# What needs to be done
From the first line of the data through the line containing "rintro ⟨n, ran, result⟩", return each line exactly.
--- Data Enclosed Below ---
-- ==== Sys2Proof/Proofs/RunResults.lean ====
section
/-! The statements about RUN's result of 60_exceptions.md: a latched record is returned until RESET (R98), and a RUN halts,
faults or never ends (R114). -/

namespace Sys2Proof.Machine

/-! ### Runs from a state with a result -/

/-- From a state with a result no step happens, so a run that reaches a next state is the run of no steps. -/
theorem eq_of_run_of_runResult {s t : State} {res : RunResult} {n : Nat} (h : s.runResult? = some res)
    (ran : Sys2Proof.core.run n s = .next t) : t = s := by
  cases n with
  | zero => exact (Host.Outcome.next.inj ran).symm
  | succ n =>
    obtain ⟨u, stepped, _⟩ := step_of_run_succ ran
    cases (runResult?_eq_none_iff.2 (status_running_iff_steps.2 ⟨u, stepped⟩)).symm.trans h

/-- A RUN with a result at once returns it without a step. -/
theorem runReturns_iff_of_runResult {s t : State} {res res' : RunResult} (h : s.beginRun.runResult? = some res') :
    RunReturns s res t ↔ res = res' ∧ t = s.beginRun := by
  constructor
  · rintro ⟨n, ran, result⟩
    obtain rfl := eq_of_run_of_runResult h ran
    exact ⟨Option.some.inj (result.symm.trans h), rfl⟩
  · rintro ⟨rfl, rfl⟩
    exact ⟨0, run_zero _, h⟩

/-! ### The latch -/

/-- No transaction but RESET writes the latch (R98). -/
theorem fault_of_host {σ σ' : Session} {m : HostMove} {reply : Reply} (h : σ.host m = some (σ', reply))
    (hm : m ≠ .reset) : σ'.block.fault = σ.block.fault := by
  rcases host_cases h with rfl | ⟨_, ⟨is_reset, _⟩ | ⟨_, _, _, loaded, rfl⟩ | ⟨_, rfl⟩⟩
  · rfl
  · exact absurd is_reset hm
  · rw [eq_of_load? loaded]
  · rfl

/-- While a record is latched a pass only returns it (R98, R102). -/
theorem tick_of_latched {σ σ' : Session} {e : EngineEvent} {r : FaultRecord} (hf : σ.block.fault = some r)
    (h : σ.tick = some (σ', e)) : σ'.block = σ.block ∧ e = .returned (.faulted r) := by
  obtain ⟨s, runOpen⟩ := σ
  cases runOpen with
  | false => cases (tick_of_closed s).symm.trans h
  | true =>
    cases (tick_of_runResult (runResult?_eq_faulted_iff.2 hf)).symm.trans h
    exact ⟨rfl, rfl⟩

theorem host_reset_of_closed (s : State) : Session.host ⟨s, false⟩ .reset = some (Session.initial, .done) := rfl

/-- Settles O39: RUN keeps the latch, so it has its result before the first step, and RESET is the one transaction that
writes the latch. -/
theorem onlyResetClearsTheLatch : Obligations.OnlyResetClearsTheLatch := by
  unfold Obligations.OnlyResetClearsTheLatch
  refine ⟨fun s r hf => ?_, fun σ σ' m reply r hf h hm => (fault_of_host h hm).trans hf,
    fun σ σ' e r => tick_of_latched, ?_⟩
  · have result_at_once : s.beginRun.runResult? = some (.faulted r) := runResult?_eq_faulted_iff.2 hf
    exact ⟨step_of_latched hf, rfl, hf, fun _ _ => runReturns_iff_of_runResult result_at_once⟩
  · rintro ⟨s, _⟩ rfl
    exact ⟨host_reset_of_closed s, rfl⟩

/-! ### How a RUN ends -/

/-- Of two runs from one state, the longer adds no step when the shorter has ended with a result. -/
theorem run_end_unique_of_le {s t t' : State} {m n : Nat} {res : RunResult} (hmn : m ≤ n)
    (hm : Sys2Proof.core.run m s = .next t) (hn : Sys2Proof.core.run n s = .next t')
    (result : t.runResult? = some res) : t' = t := by
  obtain ⟨k, rfl⟩ := Nat.exists_eq_add_of_le hmn
  obtain ⟨u, ran, rest⟩ := run_add.1 hn
  cases hm.symm.trans ran
  exact eq_of_run_of_runResult result rest

/-- A RUN has one result and one end. -/
theorem RunReturns.unique {s t t' : State} {res res' : RunResult} (h : RunReturns s res t) (h' : RunReturns s res' t') :
    res = res' ∧ t = t' := by
  obtain ⟨m, hm, result⟩ := h
  obtain ⟨n, hn, result'⟩ := h'
  have same_end : t = t' := by
    rcases Nat.le_total m n with hmn | hnm
    · exact (run_end_unique_of_le hmn hm hn result).symm
    · exact run_end_unique_of_le hnm hn hm result'
  subst same_end
  exact ⟨Option.some.inj (result.symm.trans result'), rfl⟩

theorem RunReturns.not_runNeverReturns {s t : State} {res : RunResult} (h : RunReturns s res t) :
    ¬ RunNeverReturns s := by
  intro never
  obtain ⟨n, ran, result⟩ := h
  obtain ⟨t', ran', no_result⟩ := never n
  cases ran.symm.trans ran'
  cases no_result.symm.trans result

/-- The loop from a live state is still going on after `n` steps, or some step before has ended it. -/
theorem run_goes_on_or_ended (n : Nat) {s : State} (live : s.runResult? = none) :
    (∃ t, Sys2Proof.core.run n s = .next t ∧ t.runResult? = none) ∨
    ∃ m u t res, Sys2Proof.core.run m s = .next t ∧ step u = .next t ∧ t.runResult? = some res := by
  induction n generalizing s with
  | zero => exact .inl ⟨s, run_zero s, live⟩
  | succ n ih =>
    obtain ⟨v, stepped⟩ := status_running_iff_steps.1 (runResult?_eq_none_iff.1 live)
    cases result : v.runResult? with
    | some res => exact .inr ⟨1, s, v, res, run_succ_of_next stepped 0, stepped, result⟩
    | none =>
      rcases ih result with ⟨t, ran, no_result⟩ | ⟨m, u, t, res, ran, last, ended⟩
      · exact .inl ⟨t, (run_succ_of_next stepped n).trans ran, no_result⟩
      · exact .inr ⟨m + 1, u, t, res, (run_succ_of_next stepped m).trans ran, last, ended⟩

/-- A RUN from a state with no record latched never returns, or returns after a last step. -/
theorem runNeverReturns_or_ended {s : State} (no_fault : s.fault = none) :
    RunNeverReturns s ∨ ∃ u t res, RunReturns s res t ∧ step u = .next t := by
  have live : s.beginRun.runResult? = none := runResult?_eq_none_iff.2 (status_running_iff.2 ⟨rfl, no_fault⟩)
  by_cases never : RunNeverReturns s
  · exact .inl never
  · obtain ⟨n, stops⟩ := not_forall.1 never
    rcases run_goes_on_or_ended n live with goes_on | ⟨m, u, t, res, ran, last, ended⟩
    · exact absurd goes_on stops
    · exact .inr ⟨u, t, res, ⟨m, ran, ended⟩, last⟩

/-- Settles O47: the last step of a RUN that returns has cleared `running`, which only HLT does, or has latched a record;
and from its end no step goes on. -/
theorem runEndsInOneOfThreeWays : Obligations.RunEndsInOneOfThreeWays := by
  unfold Obligations.RunEndsInOneOfThreeWays
  refine ⟨fun s no_fault => ?_, fun _ _ _ _ _ => RunReturns.unique, fun _ _ _ => RunReturns.not_runNeverReturns⟩
  rcases runNeverReturns_or_ended no_fault with never | ⟨u, t, res, returns, last⟩
  · exact .inr (.inr never)
  · have ⟨_, _, result⟩ := returns
    cases res with
    | halted =>
      obtain ⟨stopped, no_record⟩ := runResult?_eq_halted_iff.1 result
      exact .inl ⟨t, returns, stopped, no_record, u, (step_running_eq_false_iff last).1 stopped, last⟩
    | faulted r =>
      obtain ⟨_, was_clear, _⟩ := live_of_step last
      exact .inr (.inl ⟨r, t, returns, runResult?_eq_faulted_iff.1 result, u, was_clear, last⟩)

end Sys2Proof.Machine
end

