-- ==== Sys2Proof/Word.lean ====
section
/-! DEFINITION. The plain number types of the UJEX-C8 (00_scope.md, Conventions): bytes of the links, and the index
types of its eight cranes, sixty-four cells and four site signal lines. -/

namespace Sys2Proof

/-- One byte on a link. -/
abbrev Byte := BitVec 8

/-- A crane of the cluster. Crane number n (1..8) is the index n − 1. -/
abbrev Crane := Fin 8

/-- A cell of the site map. Cell number n (1..64) is the index n − 1. -/
abbrev CellNo := Fin 64

/-- A site signal line. Line SIGn (1..4) is the index n − 1. -/
abbrev SigLine := Fin 4

end Sys2Proof
end

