-- ==== Sys2Proof/Machine/Core.lean ====
section
/-! DEFINITION. The model as the host reads it. -/

def Sys2Proof.core : Host.Core :=
  { State := Sys2Proof.Machine.State, Fault := Sys2Proof.Machine.Fault, Refusal := Sys2Proof.Machine.Refusal,
    step := Sys2Proof.Machine.step, reset := Sys2Proof.Machine.State.reset }
end

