-- ==== Sys2Proof/Safety.lean ====
section
/-! DEFINITION. The terms in which claims speak: when a port attends to a frame, what a response is, the rules over the
whole machine that every step keeps, and what an event leaves alone. -/

namespace Sys2Proof.Machine

/-! ### Ports and responses -/

/-- The port takes the next complete frame at once (R161): the part runs, no reset is awaited, the response slot and
the buffer are empty. -/
def attends (s : State) (p : Port) : Prop :=
  s.phase = .running ∧ s.restartReady = false ∧ (s.port p).slot = none ∧ (s.port p).buffer = []

/-- The row of the opcode table for a request at a port. -/
def requestRow (p : Port) : Request → Instr
  | .report r => .report p r
  | .enter w x => .enter p w x
  | .leave w x => .leave p w x
  | .book w f => .book p w f
  | .cancel n => .cancel p n
  | .endLift => .endLift p
  | .park w => .park p w
  | .service w => .service p w
  | .oos w => .oos p w
  | .status t n => .status p t n
  | .noticeMask m => .noticeMask p m
  | .take => .take p
  | .handover => .handover p
  | .restart => .restart p
  | .forceRelease x => .forceRelease p x
  | .inhibitSet c m => .inhibitSet p c m
  | .inhibitClear c m => .inhibitClear p c m
  | .setSignal l g => .setSignal p l g
  | .setInput c i e => .setInput p c i e
  | .rule n r => .rule p n r
  | .abort n => .abort p n
  | .finish n => .finish p n
  | .setClock v => .setClock p v
  | .siteStop => .siteStop p
  | .resume => .resume p
  | .setWind t => .setWind p t
  | .setCal k => .setCal p k
  | .stageClear => .stageClear p
  | .stageCopy => .stageCopy p
  | .stageCrane c d => .stageCrane p c d
  | .stageCell n rs => .stageCell p n rs
  | .stageRemoveCell x => .stageRemoveCell p x
  | .stageSite v => .stageSite p v
  | .commit => .commit p
  | .commitCancel => .commitCancel p

/-- The requests that a supervisor link may send only with site authority (the table of R163). -/
def authorityOnly : ReqKind → Bool
  | .enter | .leave | .park | .service | .oos | .handover | .restart | .forceRelease | .inhibitSet | .inhibitClear
  | .setSignal | .setInput | .rule | .abort | .finish | .setClock | .siteStop | .resume | .setWind | .setCal
  | .stageClear | .stageCopy | .stageCrane | .stageCell | .stageRemoveCell | .stageSite | .commit | .commitCancel => true
  | .report | .book | .cancel | .endLift | .status | .noticeMask | .take => false

/-- The response in a port's slot. -/
def responds (s : State) (p : Port) (k : ReqKind) (o : RespOutcome) (why : Option Reason) (r : Result) : Prop :=
  (s.port p).slot = some ⟨respKind k, o, why, r⟩

/-! ### Checks taken in order -/

/-- Of checks taken in order, the first whose condition fails is named; none is where all hold. -/
def namesFirst {α : Type} : List (Prop × α) → Option α → Prop
  | [], r => r = none
  | (ok, name) :: rest, r => (¬ok → r = some name) ∧ (ok → namesFirst rest r)

/-- A level of a threshold set is in its range (R109). -/
def levelInRange (n : Nat) : Prop := 10 ≤ n ∧ n ≤ 990

/-- The checks of R109 in their order, with the value that each names where it fails, numbered from 0 in the order of the
table. Which of two compared values is named is the model's choice (log entry 11). -/
def thresholdChecks (t : Thresholds) : List (Prop × Nat) :=
  [(levelInRange t.alertSet, 0), (levelInRange t.alertRel, 1), (levelInRange t.holdSet, 2), (levelInRange t.holdRel, 3),
    (levelInRange t.stopSet, 4), (levelInRange t.stopRel, 5), (levelInRange t.meanSet, 6), (levelInRange t.meanRel, 7),
    (t.alertRel < t.alertSet, 1), (t.holdRel < t.holdSet, 3), (t.stopRel < t.stopSet, 5), (t.meanRel < t.meanSet, 7),
    (t.alertSet ≤ t.holdSet, 2), (t.holdSet ≤ t.stopSet, 4), (10 ≤ t.alertCalm ∧ t.alertCalm ≤ 3600, 8),
    (10 ≤ t.holdCalm ∧ t.holdCalm ≤ 3600, 9), (60 ≤ t.stopCalm ∧ t.stopCalm ≤ 3600, 10)]

/-- The ranges of R133 in their order, with the field that each names where it fails. -/
def bookFieldChecks (f : BookFields) : List (Prop × BookField) :=
  [(60 ≤ f.duration ∧ f.duration ≤ 7200, .duration), (f.late < f.duration, .lateLimit), (f.cls ≤ 1, .loadClass),
    (f.inspect ≤ 1, .inspectFlag), (1 ≤ f.cells.length ∧ f.cells.length ≤ 4, .cellCount),
    (∀ n ∈ f.cells, 1 ≤ n ∧ n ≤ 64, .cellNumber), (f.cells.Nodup, .cellRepeat),
    (f.start + f.duration ≤ 4294967295, .window)]

/-- A declaration within the ranges of R2. -/
def declWithin (d : Decl) : Prop :=
  (100 ≤ d.jib ∧ d.jib ≤ 900) ∧ (100 ≤ d.hookMax ∧ d.hookMax ≤ 3000) ∧ d.park ≤ d.jib ∧ d.reaction ≤ 2000
    ∧ (1 ≤ d.slewDec ∧ d.slewDec ≤ 255) ∧ (1 ≤ d.trolDec ∧ d.trolDec ≤ 63) ∧ d.slewMargin ≤ 63 ∧ d.radMargin ≤ 63
    ∧ d.windFactor ≤ 255 ∧ d.vanePermit ≤ 1

/-- The map declares a crane of this number so. -/
def declares (m : MapBody) (n : Nat) (e : Decl) : Prop := ∃ c : Crane, craneNo c = n ∧ m.decls[c] = some e

/-- The members of a cell record pass check 2 of R11: two or three, declared, each crane once. -/
def membersWithin (m : MapBody) (d : CellDecl) : Prop :=
  (d.members.length = 2 ∨ d.members.length = 3) ∧ (∀ k ∈ d.members, ∃ e, declares m k.crane e)
    ∧ (d.members.map (·.crane)).Nodup

/-- The spans of a cell record pass check 3 of R11. -/
def spansWithin (d : CellDecl) : Prop := ∀ k ∈ d.members, k.start ≤ 4095 ∧ 1 ≤ k.len ∧ k.len ≤ 2048

/-- The bands and clearances of a cell record pass check 4 of R11. -/
def bandsWithin (m : MapBody) (d : CellDecl) : Prop :=
  ∀ k ∈ d.members, ∀ lo hi clearance, k.role = .line lo hi clearance →
    lo ≤ hi ∧ ∀ e, declares m k.crane e → hi ≤ e.jib ∧ clearance ≤ e.hookMax

/-- The cells of a map of which the crane is a member. -/
def cellsOfCrane (m : MapBody) (c : Crane) : List CellNo :=
  allCells.filter fun x => (m.cells[x]).any fun d => d.members.any fun k => k.crane == craneNo c

/-- The check of R11 fails at the crane (RANGE, LIMIT) or cell (the others) of this number. -/
def checkFails (m : MapBody) (f : MapFailure) (n : Nat) : Prop :=
  let cell := fun ok : CellDecl → Prop => ∃ (x : CellNo) (d : CellDecl), cellNo x = n ∧ m.cells[x] = some d ∧ ¬ok d
  let crane := fun ok : Crane → Decl → Prop => ∃ (c : Crane) (d : Decl), craneNo c = n ∧ m.decls[c] = some d ∧ ¬ok c d
  match f with
  | .range => crane fun _ d => declWithin d
  | .members => cell (membersWithin m)
  | .span => cell spansWithin
  | .band => cell (bandsWithin m)
  | .limit => crane fun c _ => (cellsOfCrane m c).length ≤ 24
  | .vane => cell fun d => vaneConflict m d = false

/-- The place of a check in R11's order. -/
def checkPlace : MapFailure → Nat
  | .range => 1
  | .members => 2
  | .span => 3
  | .band => 4
  | .limit => 5
  | .vane => 6

/-- The first failure of R11: every check before it passes everywhere, and it passes at every lower number. -/
def failsFirst (m : MapBody) (f : MapFailure) (n : Nat) : Prop :=
  checkFails m f n ∧ (∀ g j, checkPlace g < checkPlace f → ¬checkFails m g j) ∧ ∀ j, j < n → ¬checkFails m f j

/-- The map passes the six checks of R11. -/
def mapValid (m : MapBody) : Prop := ∀ f n, ¬checkFails m f n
--- End of Enclosed Data ---
# Answer area
-- ==== Sys2Proof/Proofs/RunResults.lean ====
section
/-! The statements about RUN's result of 60_exceptions.md: a latched record is returned until RESET (R98), and a RUN halts,
faults or never ends (R114). -/

namespace Sys2Proof.Machine

/-! ### Runs from a state with a result -/

/-- From a state with a result no step happens, so a run that reaches a next state is the run of no steps. -/
theorem eq_of_run_of_runResult {s t : State} {res : RunResult} {n : Nat} (h : s.runResult? = some res)
    (ran : Sys2Proof.core.run n s = .next t) : t = s := by
  cases n with
  | zero => exact (Host.Outcome.next.inj ran).symm
  | succ n =>
    obtain ⟨u, stepped, _⟩ := step_of_run_succ ran
    cases (runResult?_eq_none_iff.2 (status_running_iff_steps.2 ⟨u, stepped⟩)).symm.trans h

/-- A RUN with a result at once returns it without a step. -/
theorem runReturns_iff_of_runResult {s t : State} {res res' : RunResult} (h : s.beginRun.runResult? = some res') :
    RunReturns s res t ↔ res = res' ∧ t = s.beginRun := by
  constructor
  · rintro ⟨n, ran, result⟩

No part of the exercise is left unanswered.